= Icelandic name =

Naming system of people from Iceland

A simple family tree showing the Icelandic patronymic naming system

Icelandic names are names used by people from Iceland. Icelandic surnames are different from most other naming systems in the modern Western world in that they are patronymic or occasionally matronymic: they indicate the father (or mother) of the child and not the historic family lineage. Iceland shares a common cultural heritage with the Scandinavian countries of Denmark, Norway, and Sweden. Unlike these countries, Icelanders have continued to use their traditional name system, which was formerly used in most of Northern Europe. (Note: The system has recently been reintroduced as an option elsewhere in the Nordic countries. Current law in Denmark (since 2005), the Faroe Islands (since 1992), Norway (since 2002), and Sweden (since 1982) allows the use of patronymics as a replacement for (or addition to) traditional surnames. In Finland it is possible to give a child a patronym or matronym, but they are registered as given names.) The Icelandic system is thus not based on family names (although some people do have family names and might use both systems). Generally, a person's last name indicates the first name of their father (patronymic) or in some cases mother (matronymic) in the genitive, followed by -son ("son"), -dóttir ("daughter") or -bur ("child"). In some cases both the patronymic and matronymic surname are used.
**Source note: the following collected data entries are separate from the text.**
/-- A released sub-gang rejoins its gang: it merges with a ready path at its address or takes an entry, or goes to a den
(spec/05 R112, R113; spec/13 R298). One that a marked branch sent here is held for its results first (spec/02 R29). -/
def rejoin (s : State) (core slot : Nat) (p : Parked) : State :=
  match findGang s core slot with
  | none => s
  | some g =>
    let s1 := updGang s core slot (fun g =>
      let g1 := { g with parked := g.parked.filter (fun q => q.uid != p.uid) }
      if p.mark && !(resultsOut g p.mask) then settleMask s.freeCtr g1 p.mask else g1)
    match (if mayMerge g p then g.paths.find? (mergeable g p.pc) else none) with
    | some q => updGang s1 core slot (fun g => updPath g q.ent (fun q => { q with mask := q.mask ||| p.mask, met := q.met || p.met }))
    | none =>
      if p.cause == .noEntry && (freeEntry g).isNone then s else placePath s1 core slot p.pc p.mask p.mark p.met

/-- Every released sub-gang of a gang rejoins it. -/
def rejoinAll (s : State) (core slot : Nat) : State :=
  match findGang s core slot with
  | none => s
  | some g => (g.parked.filter (·.released)).foldl (fun s p => rejoin s core slot p) s

/-- Whether a gang has something to issue: a ready path, or a released sub-gang. -/
def gangReady (s : State) (g : Gang) : Bool :=
  (g.paths.any (fun p => p.hold.isNone) || g.parked.any (fun p => p.released && (p.cause != .noEntry || (freeEntry g).isSome))) &&
  decide (g.wake ≤ s.dtb) && !(gangStalled g) && !(escStalled s g) && !(traceHolds s g.core g.slot) && resident s g.ctx

/-- The path a gang issues: the current one while it is ready, else the next ready one in table order (spec/16 R339). -/
def pickPath (g : Gang) : Option Path :=
  let ready := fun (e : Nat) => g.paths.find? (fun p => p.ent == e && p.hold.isNone)
  (rangeFrom 0 8).findSome? (fun k => ready ((g.curPath + k) % 8))

/-- A gang whose current path is held, or gone, goes on to the next ready one in table order, with a new quantum (spec/16 R339). -/
def switchHeld (g : Gang) : Gang :=
  if g.paths.any (fun p => p.ent == g.curPath && p.hold.isNone) then g
  else
    match pickPath g with
    | some p => { g with curPath := p.ent, quantum := 0 }
    | none => g

/-- The gang with its chosen path current, merged with every other ready path at its address (spec/16 R339, R340). -/
def choosePath (g : Gang) (p : Path) : Gang :=
  let others := g.paths.filter (fun q => q.ent != p.ent && !p.passed && mergeable g p.pc q)
  let mask := others.foldl (fun m q => m ||| q.mask) p.mask
  { g with
    paths := (g.paths.filter (fun q => !(others.any (fun x => x.ent == q.ent)))).map (fun q =>
      if q.ent == p.ent then { q with mask := mask, met := q.met || others.any (·.met) } else q)
    curPath := p.ent
    quantum := if g.curPath = p.ent then g.quantum + 1 else 1 }

/-- A ready path of a gang that has reached the meeting address of some of its threads (spec/16 R341). -/
def findMeet (g : Gang) : Option Path := g.paths.find? (fun p => p.hold.isNone && meetMask g p != 0)

/-- Threads held at their meeting address; the path's other threads go on as a path of their own (spec/16 R341). -/
def holdAtMeet (s : State) (core slot : Nat) (p : Path) (mask : Nat) : State :=
  let s1 := updGang s core slot (fun g => updPath g p.ent (fun q => { q with mask := mask, hold := some ⟨.meet, .go false⟩ }))
  placePath s1 core slot p.pc (maskMinus p.mask mask) false false

/-! ### Fetch -/

/-- One halfword of code, or the fault of its fetch (spec/02 R26, R27; spec/03 R64). -/
def fetchHalf (s : State) (core ctx va : Nat) : Except FaultKind Half :=
  match translateChecked s core ctx va 2 .fetch with
  | .error k => .error k
  | .ok t =>
    let b := memBytes s (transPa t va) 2
    .ok (b.getD 1 0 ++ b.getD 0 0)

/-- One code word, its length in bytes, or the address and the kind of a fetch fault. -/
def fetchWord (s : State) (core ctx va : Nat) : Except (Nat × FaultKind) (CodeWord × Nat) :=
  match fetchHalf s core ctx va with
  | .error k => .error (va, k)
  | .ok h0 =>
    if h0.getLsbD 0 then
      match fetchHalf s core ctx (va + 2) with
      | .error k => .error (va + 2, k)
      | .ok h1 => .ok (.long (h1 ++ h0), 4)
    else .ok (.short h0, 2)
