-- ==== Sys2Proof/Machine/Tape.lean ====
section
/-! DEFINITION. Differentiable regions: the stores and loads of a team in FWD or REV (spec/13 R289 to R296), the mode switch
(spec/13 R297), and the `DIFF` instructions (spec/13 R299 to R303). -/

namespace Sys2Proof.Machine

/-! ### Lines of a taped store -/

/-- A thread's part of a taped store: its region entry and its checked part. -/
structure TapePart where
  entry : Nat
  reg   : Region
  part  : LanePart
  deriving DecidableEq, Repr

/-- A region line of a taped store: its virtual address, its entry, and its parts in rising position. -/
structure TapeLine where
  line  : Nat
  entry : Nat
  reg   : Region
  parts : List LanePart
  deriving DecidableEq, Repr

/-- A line put into a list of lines in rising order of address. -/
def insertLine (x : TapePart) : List TapeLine → List TapeLine
  | [] => [⟨x.part.va / 128 * 128, x.entry, x.reg, [x.part]⟩]
  | l :: ls =>
    let a := x.part.va / 128 * 128
    if a = l.line then { l with parts := l.parts ++ [x.part] } :: ls
    else if a < l.line then ⟨a, x.entry, x.reg, [x.part]⟩ :: l :: ls
    else l :: insertLine x ls

/-- The region lines that a store's threads touch, in rising order of address (spec/13 R292). -/
def tapeLines (l : List TapePart) : List TapeLine := l.foldl (fun acc x => insertLine x acc) []

/-- The halfwords of a line that parts touch (spec/13 R289). -/
def halfMask (ps : List LanePart) : Nat :=
  ps.foldl (fun m p => (rangeFrom (p.va % 128 / 2) ((p.size + 1) / 2)).foldl (fun m h => m ||| (1 <<< h)) m) 0

/-- The physical address and the home attribute of a line, from one of its parts. -/
def linePa (l : TapeLine) : Nat × Nat :=
  match l.parts with
  | [] => (0, 0)
  | p :: _ => (p.pa / 128 * 128, p.home)

/-- The bytes of a line that a halfword mask names; the others are 0. -/
def maskHalves (mask : Nat) (b : List Byte) : List Byte :=
  (b.zip (rangeFrom 0 128)).map (fun x => if bitOf mask (x.2 / 2) then x.1 else 0#8)

/-- The 160 bytes of a tape record (spec/13 R289). -/
def tapeRecord (old : List Byte) (link line hmask teamix gangix region seq : Nat) : List Byte :=
  toBytes 32 (link % 2 ^ 64 * 2 ^ 192 + line % 2 ^ 64 * 2 ^ 128 + hmask % 2 ^ 64 * 2 ^ 64 + teamix % 2 ^ 32 * 2 ^ 32 +
    gangix % 128 * 2 ^ 25 + region % 16 * 2 ^ 21 + seq % 2 ^ 21) ++ old

/-- A region entry of a context changed. -/
def updRegion (s : State) (ctx n : Nat) (f : Region → Region) : State :=
  updCtx s ctx (fun c => { c with regions := sparseSet none c.regions n ((sparseGet none c.regions n).map f) })

/-- A region entry of a context. -/
def regionOf (s : State) (ctx n : Nat) : Option Region := (findCtx s ctx).bind (fun c => sparseGet none c.regions n)

/-- The runs of an access of the gang checked, with their translations; a load from a window raises the access fault (spec/15 R322). -/
def gangRuns (s : State) (g : Gang) (acc : Acc) : List (Nat × Nat) → Except LaneFault (List (Nat × Trans))
  | [] => .ok []
  | (x, n) :: r =>
    match translateChecked s g.core g.ctx x n acc with
    | .error k => .error ⟨0, k, x, acc⟩
    | .ok t =>
      if acc == .read && [3, 4, 6].contains (pteTgt t.pte) then .error ⟨0, .access, x, acc⟩
      else match gangRuns s g acc r with
        | .error f => .error f
        | .ok l => .ok ((x, t) :: l)

/-- The same for what a taped store touches: device memory only (log entry 15), or the own node window, which takes any load and any store
(spec/18 R386). -/
def deviceRuns (s : State) (g : Gang) (acc : Acc) (runs : List (Nat × Nat)) : Except LaneFault (List (Nat × Trans)) :=
  match gangRuns s g acc runs with
  | .error f => .error f
  | .ok l =>
    match l.find? (fun x => pteTgt x.2.pte != 0 && !(pteTgt x.2.pte == 5 && acc != .atomic)) with
    | some x => .error ⟨0, .access, x.1, acc⟩
    | none => .ok l

/-- The parts of runs that translations serve, as accesses of the whole path. -/
def runParts (trs : List (Nat × Trans)) (runs : List (Nat × Nat)) : List LanePart := runs.map (fun r => partAt trs 64 r.1 r.2 0 1024 0)

/-- Bytes written at home to a run that translations serve, with the completion time. -/
def writeRuns (s : State) (core : Nat) (trs : List (Nat × Trans)) (va : Nat) (b : List Byte) (writer : Option Nat) : State × Nat :=
  (pageRuns va b.length).foldl (fun (a : State × Nat) r =>
    let p := partAt trs 0 r.1 r.2 0 0 0
    let w := ownWrite a.1 core p.home p.pa ((b.drop (r.1 - va)).take r.2) writer
    (w.1, max a.2 w.2)) (s, 0)

/-- The bytes that a part of a load reads at its home, as the core sees them: its buffered stores first (spec/11 R233). What a peer's
memory holds is the peer's, a free value (log entry 85). -/
def homeBytes (s : State) (core : Nat) (p : LanePart) : List Byte :=
  match p.tgt with
  | 1 => hostBytes s p.pa p.size
  | 2 => (rangeFrom 0 p.size).map (fun k => BitVec.ofNat 8 (Config.freeNat s.freeCtr (26 * 2 ^ 20 + p.va % 128 + k)))
  | 5 => List.replicate p.size 0#8
  | _ => (rangeFrom p.pa p.size).map (fun a => (bufferByte s.wbuf core a).getD (memByte s a))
Some family names exist in Iceland, most commonly adaptations from last names Icelanders adopted when living abroad, usually in Denmark. Notable Icelanders with inherited family names include former prime minister Geir Haarde, football star Eiður Smári Guðjohnsen, entrepreneur Magnús Scheving, film director Baltasar Kormákur Samper, and actress Anita Briem. Before 1925, it was legal to adopt new family names; one Icelander to do so was the Nobel Prize-winning author Halldór Laxness, while another author, Einar Hjörleifsson, and his brothers chose the family name "Kvaran". Since 1925, it has been illegal for Icelanders to adopt a family name unless they have a right to do so through inheritance. Nonetheless, exceptions to this policy exist: most notably, Jon Gnarr had his second name recognized as a family name by the courts in 2018.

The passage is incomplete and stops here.